# Collected data:
########
/-- REKEY_SWEEP_STEP (R152): the next stored container of the domain under the previous generation is read, or one that has been
read is encrypted under the current generation and gathered for sewing in its pool. `fault` is a dummy round with a wrong result (R156): the
container is read and encrypted again later. -/
def execRekeySweepStep (step : RekeyStep) (s : State) : Res :=
  if !(Table.has step.domain s.keys.sweeps) then .next s
  else
    match s.keys.rekeyed.find? fun e => s.domainOf e.1 == step.domain with
    | some e =>
      have s := { s with keys.rekeyed := s.keys.rekeyed.filter fun x => x != e }
      have h := Header.parse e.2
      match s.decodeContainer step.domain e.1.size e.2 with
      | .error (.damage code) => .next (((s.countDecode code).event1 code step.domain).settleSweep step.domain)
      | .error (.key _) => .next (s.settleSweep step.domain)
      | .ok plain =>
        if s.dummyFails step.fault then .next ((s.bump Reg.BND_CIPHER_FAULT.COUNT).event1 0x320C step.domain)
        else
        match s.buildContainer step.domain plain h.cut h.lane with
        | .error _ => .next s
        | .ok b => .next { s with sig.staged := Table.upd (e.1.pool.getD 0) [] (fun l => l ++ [(e.1, b)]) s.sig.staged }
    | none =>
      have slot := s.rd Reg.DDP_DOMAIN_KEYS.CIPHER_SLOT step.domain
      match s.keys.stored.find? fun m =>
          m.domain == step.domain && m.slot == slot && some m.gen == s.oldGen step.domain && m.loc.quire.isSome && !(s.onTheMove m.loc) with
      | some m => .next (s.askFetch .rekey m.loc step.domain)
      | none => .next (s.settleSweep step.domain)

/-- KEK_LOAD (R151, R159): before the lock, a write of KEY_KEK_CMD with GO loads the data registers into the KEK and clears them. -/
def execKekLoad (value : Nat) (s : State) : Res :=
  have index := value % 16
  if s.writable 21 && !(s.locked 21) && value.testBit 4 && index != 0 then
    have key := (List.range 4).flatMap fun i => le 8 (s.rd Reg.KEY_KEK_DATA.DATA i)
    have s := (List.range 4).foldl (fun s i => s.wr Reg.KEY_KEK_DATA.DATA 0 i) s
    .next (({ s with keys.keks := Table.put index key s.keys.keks }).wr Reg.KEY_KEK_STATUS.LOADED
      (s.rd Reg.KEY_KEK_STATUS.LOADED ||| 2 ^ (index - 1)))
  else .next s

end Sys2Proof.Machine
end

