/-- BUDGET_EXCEEDED (R314, R323): a run's time budget has passed. -/
def execBudgetExceeded (run : Nat) (s : State) : Res :=
  match Table.find run s.prg.runs with
  | none => .next s
  | some r => if r.startedAt.isNone || r.doneAt.isSome then .next s else .next (s.stopBy run ((r.tiles.map Prod.fst).headD 32) .budget)

/-! Completion and results (R318 to R321) -/

/-- The finish entry runs on a tile (R309, R320): its records carry the address of all ones. -/
def State.finishTile (s : State) (slot tile : Nat) : State :=
  match Table.find slot s.prg.runs with
  | none => s
  | some r =>
    if r.doneAt.isSome then s
    else s.runPiece slot r tile (pkgNum r.image 0x0C 4) 0 [{ addr := 2 ^ 64 - 1, bytes := [], len := 0, flags := 4 }]

/-- RUN_COMPLETE (R318): every span has ended; each tile's finish entry runs, and the run completes. -/
def execRunComplete (run : Nat) (s : State) : Res :=
  match Table.find run s.prg.runs with
  | none => .next s
  | some r =>
    have tap := match r.kind with
      | .tap _ _ _ => true
      | .scan _ | .host _ _ _ | .index _ _ _ => false
    if tap || r.startedAt.isNone || r.doneAt.isSome || !(r.spans.all Span.ended) then .next s
    else
      have s := if pkgFlag r.image 3 then (r.tiles.map Prod.fst).foldl (fun s t => s.finishTile run t) s else s
      .next (s.endRun run success)

/-- The records that fit a return of some dwords, oldest first, whole (R321). -/
def takeWhole : Nat → List PrgRecord → List PrgRecord
  | _, [] => []
  | room, r :: rs => if r.dwords ≤ room then r :: takeWhole (room - r.dwords) rs else []

/-- PROGRAM_RESULTS (R321): 0xD7 where the handle names no run of the tenant that holds results here, 0xD6 where the next record does not
fit; else the header and whole records. -/
def execProgramResults (tag : Nat) (s : State) : Res :=
  .next (s.begin tag .programResults fun c s =>
    have h := c.cap.cdw10
    have slot := h % 4096
    match Table.find slot s.prg.runs with
    | none => s.finish tag (vendor 0xD7)
    | some r =>
      have isScan := match r.kind with
        | .scan _ => true
        | .host _ _ _ | .index _ _ _ | .tap _ _ _ => false
      if r.doneAt.isNone || !isScan || s.handle slot r.gen != h || r.tenant != c.tenant then s.finish tag (vendor 0xD7)
      else
        have room := c.cap.cdw11 + 1
        have next := ((r.records.head?).map PrgRecord.dwords).getD 0
        if room < 16 + next then s.finish tag (vendor 0xD6)
        else
          have recs := takeWhole (room - 16) r.records
          have rest := r.records.drop recs.length
          have held := (rest.map PrgRecord.dwords).sum
          have bytes := recs.flatMap PrgRecord.stored
          have left := { r with
            records := rest
            total := held }
          have s := { s with prg.runs := if rest.isEmpty then Table.drop slot s.prg.runs else Table.put slot left s.prg.runs }
          have s := s.noteRuns.addAcct r.tenant { delivered := bytes.length }
          have s := s.sendResult tag c (resultsHeader r recs.length held (r.status.getD success) ++ bytes)
          s.finish tag { success with dw0 := 16 + bytes.length / 4 })

/-- RESULT_KEEP_EXPIRY (R319): a completed run's results are discarded and its slot is free; event 0x7015 if records were left. -/
def execResultKeepExpiry (run : Nat) (s : State) : Res :=
  match Table.find run s.prg.runs with
  | none => .next s
  | some r =>
    if r.doneAt.isNone then .next s
    else
      have s' := ({ s with prg.runs := Table.drop run s.prg.runs }).noteRuns
      .next (if r.records.isEmpty then s' else s'.event1 0x7015 (s.handle run r.gen))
########
# About this exercise:
In full and word for word, set down the records shown above.

# Result for this exercise:
/-- REKEY_SWEEP_STEP (R152): the next stored container of the domain under the previous generation is read, or one that has been
read is encrypted under the current generation and gathered for sewing in its pool. `fault` is a dummy round with a wrong result (R156): the
container is read and encrypted again later. -/
def execRekeySweepStep (step : RekeyStep) (s : State) : Res :=
  if !(Table.has step.domain s.keys.sweeps) then .next s
  else
    match s.keys.rekeyed.find? fun e => s.domainOf e.1 == step.domain with
    | some e =>
      have s := { s with keys.rekeyed := s.keys.rekeyed.filter fun x => x != e }
      have h := Header.parse e.2
      match s.decodeContainer step.domain e.1.size e.2 with
      | .error (.damage code) => .next (((s.countDecode code).event1 code step.domain).settleSweep step.domain)
      | .error (.key _) => .next (s.settleSweep step.domain)
      | .ok plain =>
        if s.dummyFails step.fault then .next ((s.bump Reg.BND_CIPHER_FAULT.COUNT).event1 0x320C step.domain)
        else
        match s.buildContainer step.domain plain h.cut h.lane with
        | .error _ => .next s
        | .ok b => .next { s with sig.staged := Table.upd (e.1.pool.getD 0) [] (fun l => l ++ [(e.1, b)]) s.sig.staged }
    | none =>
      have slot := s.rd Reg.DDP_DOMAIN_KEYS.CIPHER_SLOT step.domain
      match s.keys.stored.find? fun m =>
          m.domain == step.domain && m.slot == slot && some m.gen == s.oldGen step.domain && m.loc.quire.isSome && !(s.onTheMove m.loc) with
      | some m => .next (s.askFetch .rekey m.loc step.domain)
      | none => .next (s.settleSweep step.domain)

/-- KEK_LOAD (R151, R159): before the lock, a write of KEY_KEK_CMD with GO loads the data registers into the KEK and clears them. -/
def execKekLoad (value : Nat) (s : State) : Res :=
  have index := value % 16
  if s.writable 21 && !(s.locked 21) && value.testBit 4 && index != 0 then
    have key := (List.range 4).flatMap fun i => le 8 (s.rd Reg.KEY_KEK_DATA.DATA i)
    have s := (List.range 4).foldl (fun s i => s.wr Reg.KEY_KEK_DATA.DATA 0 i) s
    .next (({ s with keys.keks := Table.put index key s.keys.keks }).wr Reg.KEY_KEK_STATUS.LOADED
      (s.rd Reg.KEY_KEK_STATUS.LOADED ||| 2 ^ (index - 1)))
  else .next s

end Sys2Proof.Machine
end

/-- BUDGET_EXCEEDED (R314, R323): a run's time budget has passed. -/
def execBudgetExceeded (run : Nat) (s : State) : Res :=
  match Table.find run s.prg.runs with
  | none => .next s
  | some r => if r.startedAt.isNone || r.doneAt.isSome then .next s else .next (s.stopBy run ((r.tiles.map Prod.fst).headD 32) .budget)

/-! Completion and results (R318 to R321) -/

/-- The finish entry runs on a tile (R309, R320): its records carry the address of all ones. -/
def State.finishTile (s : State) (slot tile : Nat) : State :=
  match Table.find slot s.prg.runs with
  | none => s
  | some r =>
    if r.doneAt.isSome then s
    else s.runPiece slot r tile (pkgNum r.image 0x0C 4) 0 [{ addr := 2 ^ 64 - 1, bytes := [], len := 0, flags := 4 }]

/-- RUN_COMPLETE (R318): every span has ended; each tile's finish entry runs, and the run completes. -/
def execRunComplete (run : Nat) (s : State) : Res :=
  match Table.find run s.prg.runs with
  | none => .next s
  | some r =>
    have tap := match r.kind with
      | .tap _ _ _ => true
      | .scan _ | .host _ _ _ | .index _ _ _ => false
    if tap || r.startedAt.isNone || r.doneAt.isSome || !(r.spans.all Span.ended) then .next s
    else
      have s := if pkgFlag r.image 3 then (r.tiles.map Prod.fst).foldl (fun s t => s.finishTile run t) s else s
      .next (s.endRun run success)

/-- The records that fit a return of some dwords, oldest first, whole (R321). -/
def takeWhole : Nat → List PrgRecord → List PrgRecord
  | _, [] => []
  | room, r :: rs => if r.dwords ≤ room then r :: takeWhole (room - r.dwords) rs else []

/-- PROGRAM_RESULTS (R321): 0xD7 where the handle names no run of the tenant that holds results here, 0xD6 where the next record does not
fit; else the header and whole records. -/
def execProgramResults (tag : Nat) (s : State) : Res :=
  .next (s.begin tag .programResults fun c s =>
    have h := c.cap.cdw10
    have slot := h % 4096
    match Table.find slot s.prg.runs with
    | none => s.finish tag (vendor 0xD7)
    | some r =>
      have isScan := match r.kind with
        | .scan _ => true
        | .host _ _ _ | .index _ _ _ | .tap _ _ _ => false
      if r.doneAt.isNone || !isScan || s.handle slot r.gen != h || r.tenant != c.tenant then s.finish tag (vendor 0xD7)
      else
        have room := c.cap.cdw11 + 1
        have next := ((r.records.head?).map PrgRecord.dwords).getD 0
        if room < 16 + next then s.finish tag (vendor 0xD6)
        else
          have recs := takeWhole (room - 16) r.records
          have rest := r.records.drop recs.length
          have held := (rest.map PrgRecord.dwords).sum
          have bytes := recs.flatMap PrgRecord.stored
          have left := { r with
            records := rest
            total := held }
          have s := { s with prg.runs := if rest.isEmpty then Table.drop slot s.prg.runs else Table.put slot left s.prg.runs }
          have s := s.noteRuns.addAcct r.tenant { delivered := bytes.length }
          have s := s.sendResult tag c (resultsHeader r recs.length held (r.status.getD success) ++ bytes)
          s.finish tag { success with dw0 := 16 + bytes.length / 4 })

/-- RESULT_KEEP_EXPIRY (R319): a completed run's results are discarded and its slot is free; event 0x7015 if records were left. -/
def execResultKeepExpiry (run : Nat) (s : State) : Res :=
  match Table.find run s.prg.runs with
  | none => .next s
  | some r =>
    if r.doneAt.isNone then .next s
    else
      have s' := ({ s with prg.runs := Table.drop run s.prg.runs }).noteRuns
      .next (if r.records.isEmpty then s' else s'.event1 0x7015 (s.handle run r.gen))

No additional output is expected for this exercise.